Without the Highway and Transportation Funding Act of 2015 (H.R. 2353), surface transportation authorization would run out May 31. The bill to extend the funding authorization, including $11.8 million for hazmat programs, through July 31 was awaiting President Barack Obama's signature.
H.R. 2353 extends authorization of Moving Ahead for Progress in the 21st Century (MAP-21) (Pub. L. No. 112-141), on top of last year's eight-month extension of the same law. There have been 12 temporary patches for the surface transportation bill during the past six years, according to a statement by Rep.
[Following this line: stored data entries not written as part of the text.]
/-- A command frame for another station, and any in SILENT, is only removed, and a live prepare is kept (R164, R175). A
build command sent to all stations is ignored and ends a live prepare. One to this station is refused and changes no
state: with NOT READY in AWAIT CONFIG, then with DATA when it names neither build, then with NOT USED for an UNUSED
position, then with BUSY for a build in CLOSING or SWAPPING (R43, R152), and then by the command's own table: ORDER OPEN
(R44, R45), ORDER LINES with its checks in their order (R46), ORDER CANCEL (R55), BUILD RESUME (R54), BUILD RELEASE
(R58). The REPLY is offered; the next line index where no build is named is that of log entry 10. -/
def Obligations.RefusedBuildCommandsChangeNothing : Prop :=
  ∀ (s : State) (f : Frame) (rest : List Frame) (code : Nat) (cmd : Instr), s.rxBuffer = f :: rest →
    isCode 3 code f = true →
    ((code, cmd) ∈ [(1, Instr.orderOpen), (2, .orderLines), (3, .orderCancel), (4, .buildResume), (5, .buildRelease),
        (8, .clearPrepare), (9, .clear), (12, .statusQuery), (13, .faultQuery)] →
      s.station = .silent ∨ highNibble f ≠ 0 ∧ s.stationNumber ≠ some (highNibble f) → ∃ t, exec cmd s = .next t ∧
      t = { s with rxBuffer := rest, beacons := t.beacons }) ∧
    ((code, cmd) ∈ [(1, Instr.orderOpen), (2, .orderLines), (3, .orderCancel), (4, .buildResume), (5, .buildRelease)] →
    s.station ≠ .silent → s.txQueue.length < 8 →
    (highNibble f = 0 → ∃ t, exec cmd s = .next t ∧
      t = { s with rxBuffer := rest, pairing := none, beacons := t.beacons }) ∧
    (∀ r, highNibble f ≠ 0 → s.stationNumber = some (highNibble f) →
      (s.station = .awaitConfig ∧ r = .notReady ∨
        s.station ≠ .awaitConfig ∧ buildField f.payload = none ∧ r = .data ∨
        s.station ≠ .awaitConfig ∧ ∃ b x, buildField f.payload = some b ∧ x = s.build b ∧
          (x.state = .unused ∧ r = .notUsed ∨
            (x.state = .closing ∨ x.state = .swapping) ∧ r = .busy ∨
            code = 1 ∧ (x.state = .opened ∨ x.state = .held) ∧ r = .busy ∨
            code = 1 ∧ (x.state = .empty ∨ x.state = .loading) ∧
              ((byteAt f.payload 6).toNat = 0 ∨ 32 < (byteAt f.payload 6).toNat) ∧ r = .data ∨
            code = 2 ∧ x.state = .empty ∧ r = .noOrder ∨
            code = 2 ∧ (x.state = .opened ∨ x.state = .held) ∧ r = .busy ∨
            code = 2 ∧ x.state = .loading ∧ (byteAt f.payload 1).toNat ≠ x.nextLine ∧ r = .sequence ∨
            code = 2 ∧ x.state = .loading ∧ (byteAt f.payload 1).toNat = x.nextLine ∧
              ((byteAt f.payload 2).toNat = 0 ∨ 4 < (byteAt f.payload 2).toNat ∨
                (x.order.map OrderHeader.lineCount).getD 0 <
                  (byteAt f.payload 1).toNat + (byteAt f.payload 2).toNat ∨
                ∃ l ∈ orderLinesOf f.payload, l.article = 0 ∨ 4095 < l.article ∨ l.ordered = 0) ∧ r = .data ∨
            code = 3 ∧ (x.state = .empty ∨ x.state = .held ∧ x.order = none) ∧ r = .noOrder ∨
            code = 3 ∧ (x.state = .opened ∨ x.state = .held ∧ x.order ≠ none) ∧ x.ending ≠ .noEnding ∧ r = .busy ∨
            code = 4 ∧ (x.state = .empty ∨ x.state = .held ∧ x.order = none) ∧ r = .noOrder ∨
            code = 4 ∧ (x.state = .loading ∨ x.state = .opened) ∧ r = .busy ∨
            code = 4 ∧ x.state = .held ∧ x.order ≠ none ∧ (x.ending ≠ .noEnding ∨ x.scanDue = some .rescan ∨
              ∃ g, x.scanInFlight = some g ∧ g.kind = .rescan) ∧ r = .busy ∨
            code = 5 ∧ x.state = .empty ∧ r = .noOrder ∨
            code = 5 ∧ x.state = .loading ∧ r = .busy ∨
            code = 5 ∧ (x.state = .opened ∨ x.state = .held) ∧ x.ending = .release ∧ r = .busy)) →
      ∃ t, exec cmd s = .next t ∧
        t = { s with
          rxBuffer := rest, pairing := none, beacons := t.beacons,
          txQueue := s.txQueue ++ [TxFrame.fresh (.reply 3 (BitVec.ofNat 8 code) (buildField f.payload) r
            (if code = 2 then
              ((buildField f.payload).map (fun b => BitVec.ofNat 8 (s.build b).nextLine)).getD Config.indexOfNoBuild
            else 0))] }))

/-! ### Start-up and line clear (chapter 10) -/

/-- CLEAR_PREPARE after READY leaves a live prepare with the frame's number and answers ACCEPTED; CLEAR without a live
prepare of its number answers NO PREPARE and leaves none; in AWAIT CONFIG both answer NOT READY and leave none (R164).
-/
def Obligations.ClearPairingIsKept : Prop :=
  ∀ (s : State) (f : Frame) (rest : List Frame), s.txQueue.length < 8 →
    (TakesCommand s 8 f rest → ∃ t, exec .clearPrepare s = .next t ∧
      t = { s with
        rxBuffer := rest, beacons := t.beacons
        pairing := if s.station = .awaitConfig then none else some (wordAt f.payload 0)
        txQueue := s.txQueue ++ [TxFrame.fresh (.reply 3 8 none
          (if s.station = .awaitConfig then .notReady else .accepted) 0)] }) ∧
    (TakesCommand s 9 f rest → (s.station = .awaitConfig ∨ s.pairing ≠ some (wordAt f.payload 0)) →
      ∃ t, exec .clear s = .next t ∧
        t = { s with
          rxBuffer := rest, beacons := t.beacons, pairing := none
          txQueue := s.txQueue ++ [TxFrame.fresh (.reply 3 9 none
            (if s.station = .awaitConfig then .notReady else .noPrepare) 0)] })

/-- CLEAR with a live prepare of its number is the line clear: every list of work is emptied, builds are kept, held or
emptied by R61 with no order and planned equal to built, an operation in flight is marked, faults and counters are
cleared, a paused or stalled station is in RUN, and the belt count, the configuration and the frames behind the CLEAR
are kept. The REPLY and the BUILD REPORT frames of changed builds stand alone in the emptied queue (R165). The
next line index returns to 0 with the order (log entry 15). -/
def Obligations.LineClearResetsTheWork : Prop :=
  ∀ (s : State) (f : Frame) (rest : List Frame), TakesCommand s 9 f rest → s.station ≠ .awaitConfig →
    s.pairing = some (wordAt f.payload 0) → (∀ g ∈ s.txQueue, g.inTransmission = false) →
    ∃ t, exec .clear s = .next t ∧ (∀ n ∈ t.counters.toList, n = 0) ∧
      (∀ b, t.build b = { s.build b with
        state :=
          if (s.build b).state = .unused then .unused
          else if (s.build b).state = .swapping ∨
              ((s.build b).state ≠ .empty ∧ ∃ i : Fin 24, (s.build b).built.height[i] ≠ 0) then .held
          else .empty
        order := none, lines := [], nextLine := 0, ending := .noEnding, planned := (s.build b).built, plan := [],
        scanDue := none, holdOrigin := .noOrigin, swapDue := false }) ∧
      t.txQueue = TxFrame.fresh (.reply 3 9 none .accepted 0) ::
        ((if s.buildA.state = t.buildA.state then [] else [TxFrame.fresh (.buildReport (reportOf .A t.buildA))]) ++
          (if s.buildB.state = t.buildB.state then [] else [TxFrame.fresh (.buildReport (reportOf .B t.buildB))])) ∧
      t = { s with
        txQueue := t.txQueue, rxBuffer := rest, positions := [], eyeLatch := none, track := [], throttled := false,
        throttleSeen := false, sweep := none, pendingSweep := false, buildA := t.buildA, buildB := t.buildB, pick := [],
        inFlight := s.inFlight.map (fun g => { g with discard := true }), streak := 0, cycles := 0,
        pauseTimer := none, station := .run, pairing := none,
        fault := ⟨false, false, .attn, none, none, none, 0, 0⟩, counters := t.counters, beacons := t.beacons }

/-- ROLL_CALL in AWAIT CONFIG is answered with a HELLO that shows the setup taken as it stands; in every other state it
is ignored (R156). -/
def Obligations.RollCallIsAnsweredWhileWaiting : Prop :=
  ∀ (s : State) (f : Frame) (rest : List Frame), s.rxBuffer = f :: rest → isStartUp 0 f = true →
    s.txQueue.length < 8 →
    ∃ t, exec .rollCall s = .next t ∧
      t = { s with
        rxBuffer := rest, beacons := t.beacons
        txQueue :=
          if s.station = .awaitConfig then
            s.txQueue ++ [TxFrame.fresh (.hello s.lineSetup.isSome s.setup1.isSome s.setup2.isSome)]
          else s.txQueue }

/-- The three setup frames: in AWAIT CONFIG one that passes its checks is taken with its clamps and answered ACCEPTED,
one that fails is answered DATA and changes nothing; after READY all are answered LOCKED and change nothing (R157 to
R160). The checks and clamps of LINE SETUP are those of R158, those of STATION SETUP 1 of R159, with the cross check of
either against the values held of the other; STATION SETUP 2 has clamps alone (R160). The taking clause is for a frame
that leaves another one still missing. In SILENT each is only removed, and so is a STATION SETUP frame that is not
addressed to this station (R157, R175). -/
def Obligations.SetupFramesAreTakenOrRefused : Prop :=
  (∀ (s : State) (f : Frame) (rest : List Frame) (code : Nat) (cmd : Instr),
    (code, cmd) ∈ [(1, Instr.lineSetup), (2, .stationSetup1), (3, .stationSetup2)] → s.rxBuffer = f :: rest →
    isStartUp code f = true →
    s.station = .silent ∨ code ≠ 1 ∧ s.stationNumber ≠ some (detailOf f % 16) →
    ∃ t, exec cmd s = .next t ∧ t = { s with rxBuffer := rest, beacons := t.beacons }) ∧
  ∀ (s : State) (f : Frame) (rest : List Frame) (p : List Byte) (code : Nat) (cmd : Instr) (ok : Prop)
    (v : LineSetup) (w : Setup1) (z : Setup2) (l : Option LineSetup) (a : Option Setup1) (c : Option Setup2),
    p = f.payload →
    v = ⟨wordAt p 0, wordAt p 2, min (byteAt p 4).toNat 4, (wordAt p 5).toNat, (wordAt p 7).toNat,
      min (wordAt p 9).toNat 600, min (wordAt p 11).toNat 400, max 1 (min (byteAt p 13).toNat 4)⟩ →
    w = ⟨wordAt p 0, wordAt p 2, wordAt p 4, wordAt p 6, (byteAt p 8).toNat, (byteAt p 9).toNat, byteAt p 10 != 0,
      max 1 (byteAt p 11).toNat, max 1 (byteAt p 12).toNat, max 1 (byteAt p 13).toNat⟩ →
    z = ⟨max 1 (min (byteAt p 0).toNat 7), max 1 (min (byteAt p 1).toNat 7), max 1 (byteAt p 2).toNat,
      byteAt p 3 != 0, min (byteAt p 4).toNat 8, min (byteAt p 5).toNat (min (byteAt p 4).toNat 8 - 1),
      (wordAt p 6).toNat, min (wordAt p 8).toNat 400, max 1 (min (byteAt p 10).toNat 50)⟩ →
    (cmd = .lineSetup ∧ code = 1 ∧ l = some v ∧ a = s.setup1 ∧ c = s.setup2 ∧
        (ok ↔ 1 ≤ v.closeDist.toNat ∧ v.closeDist.toNat ≤ 32767 ∧ v.guardDist.toNat < v.closeDist.toNat ∧
          ∀ h, s.setup1 = some h → v.closeDist.toNat + h.eyeTol.toNat < h.eyeDist.toNat) ∨
      cmd = .stationSetup1 ∧ code = 2 ∧ l = s.lineSetup ∧ a = some w ∧ c = s.setup2 ∧
        (ok ↔ w.eyeDist.toNat + w.eyeTol.toNat ≤ 32767 ∧ w.pickOpen.toNat < w.pickClose.toNat ∧
          w.pickClose.toNat ≤ 32767 ∧ w.creditsA ≤ 7 ∧ w.creditsB ≤ 7 ∧ w.creditsA + w.creditsB ≤ 8 ∧
          1 ≤ w.creditsA + w.creditsB ∧
          ∀ h, s.lineSetup = some h → h.closeDist.toNat + w.eyeTol.toNat < w.eyeDist.toNat) ∨
      cmd = .stationSetup2 ∧ code = 3 ∧ l = s.lineSetup ∧ a = s.setup1 ∧ c = some z ∧ ok) →
    s.rxBuffer = f :: rest → isStartUp code f = true → (code = 1 ∨ s.stationNumber = some (detailOf f % 16)) →
    s.txQueue.length < 8 →
    (s.station = .awaitConfig → ok → (l = none ∨ a = none ∨ c = none) → ∃ t, exec cmd s = .next t ∧
      t = { s with
        rxBuffer := rest, lineSetup := l, setup1 := a, setup2 := c, beacons := t.beacons
        txQueue := s.txQueue ++ [TxFrame.fresh (.reply 5 (BitVec.ofNat 8 code) none .accepted 0)] }) ∧
    (s.station = .awaitConfig → ¬ ok → ∃ t, exec cmd s = .next t ∧
      t = { s with
        rxBuffer := rest, beacons := t.beacons
        txQueue := s.txQueue ++ [TxFrame.fresh (.reply 5 (BitVec.ofNat 8 code) none .data 0)] }) ∧
    (s.station = .run ∨ s.station = .paused ∨ s.station = .stalled → ∃ t, exec cmd s = .next t ∧
      t = { s with
        rxBuffer := rest, beacons := t.beacons
        txQueue := s.txQueue ++ [TxFrame.fresh (.reply 5 (BitVec.ofNat 8 code) none .locked 0)] })

/-- READY: when the third setup frame is accepted the station offers the REPLY and READY, enters RUN with F and P 0, and
each position with credits enters EMPTY with a BUILD REPORT, A before B (R161, R41). Any of the three setup frames may
come last; the values and the checks are those that R158 to R160 give its frame. -/
def Obligations.ThirdSetupFrameReachesReady : Prop :=
  ∀ (s : State) (f : Frame) (rest : List Frame) (code : Nat) (cmd : Instr) (l : LineSetup) (a : Setup1) (c : Setup2),
    (cmd = .lineSetup ∧ code = 1 ∧ l = ⟨wordAt f.payload 0, wordAt f.payload 2, min (byteAt f.payload 4).toNat 4,
          (wordAt f.payload 5).toNat, (wordAt f.payload 7).toNat, min (wordAt f.payload 9).toNat 600,
          min (wordAt f.payload 11).toNat 400, max 1 (min (byteAt f.payload 13).toNat 4)⟩ ∧
        1 ≤ l.closeDist.toNat ∧ l.closeDist.toNat ≤ 32767 ∧ l.guardDist.toNat < l.closeDist.toNat ∧
        (∀ h, s.setup1 = some h → l.closeDist.toNat + h.eyeTol.toNat < h.eyeDist.toNat) ∧
        s.setup1 = some a ∧ s.setup2 = some c ∨
      cmd = .stationSetup1 ∧ code = 2 ∧ a = ⟨wordAt f.payload 0, wordAt f.payload 2, wordAt f.payload 4,
          wordAt f.payload 6, (byteAt f.payload 8).toNat, (byteAt f.payload 9).toNat, byteAt f.payload 10 != 0,
          max 1 (byteAt f.payload 11).toNat, max 1 (byteAt f.payload 12).toNat, max 1 (byteAt f.payload 13).toNat⟩ ∧
        a.eyeDist.toNat + a.eyeTol.toNat ≤ 32767 ∧ a.pickOpen.toNat < a.pickClose.toNat ∧
        a.pickClose.toNat ≤ 32767 ∧ a.creditsA ≤ 7 ∧ a.creditsB ≤ 7 ∧ a.creditsA + a.creditsB ≤ 8 ∧
        1 ≤ a.creditsA + a.creditsB ∧
        (∀ h, s.lineSetup = some h → h.closeDist.toNat + a.eyeTol.toNat < a.eyeDist.toNat) ∧
        s.lineSetup = some l ∧ s.setup2 = some c ∨
      cmd = .stationSetup2 ∧ code = 3 ∧ c = ⟨max 1 (min (byteAt f.payload 0).toNat 7),
          max 1 (min (byteAt f.payload 1).toNat 7), max 1 (byteAt f.payload 2).toNat, byteAt f.payload 3 != 0,
          min (byteAt f.payload 4).toNat 8, min (byteAt f.payload 5).toNat (min (byteAt f.payload 4).toNat 8 - 1),
          (wordAt f.payload 6).toNat, min (wordAt f.payload 8).toNat 400,
          max 1 (min (byteAt f.payload 10).toNat 50)⟩ ∧ s.lineSetup = some l ∧ s.setup1 = some a) →
    s.rxBuffer = f :: rest → isStartUp code f = true → (code = 1 ∨ s.stationNumber = some (detailOf f % 16)) →
    s.station = .awaitConfig → s.txQueue.length ≤ 4 → s.buildA = Build.atPowerOn → s.buildB = Build.atPowerOn →
    ∃ t, exec cmd s = .next t ∧ t.station = .run ∧ t.streak = 0 ∧ t.cycles = 0 ∧
      t.lineSetup = some l ∧ t.setup1 = some a ∧ t.setup2 = some c ∧
      t.buildA = { Build.atPowerOn with state := if a.creditsA = 0 then .unused else .empty } ∧
      t.buildB = { Build.atPowerOn with state := if a.creditsB = 0 then .unused else .empty } ∧
      t.txQueue = s.txQueue ++ [TxFrame.fresh (.reply 5 (BitVec.ofNat 8 code) none .accepted 0),
        TxFrame.fresh (.ready a.creditsA a.creditsB)] ++
        (if a.creditsA = 0 then [] else [TxFrame.fresh (.buildReport (reportOf .A t.buildA))]) ++
        (if a.creditsB = 0 then [] else [TxFrame.fresh (.buildReport (reportOf .B t.buildB))]) ∧
      t = { s with
        rxBuffer := rest, lineSetup := t.lineSetup, setup1 := t.setup1, setup2 := t.setup2, station := .run,
        streak := 0, cycles := 0, txQueue := t.txQueue, buildA := t.buildA, buildB := t.buildB, beacons := t.beacons }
Dan Lipinski (D-Ill.), while lawmakers have debated passage of a long-term surface transportation bill (149 DEN A-5, 8/4/14).
Rep. Peter DeFazio (D-Ore.) introduced May 19 the Obama administration's GROW AMERICA Act (H.R. 2410), a $478 billion, six-year authorization of surface transportation programs that includes authorization of Pipeline and Hazardous Materials Safety Administration hazardous materials programs.
Reps. Bill Shuster (R-Pa.) and Paul Ryan (R-Wis.) May 15 introduced H.R. 2353, the most recent two-month extension proposal. The House passed the bill by a 387-35-1 vote on May 19.
A White House spokesman didn't respond to Bloomberg BNA's message asking when the president plans to sign the bill into law.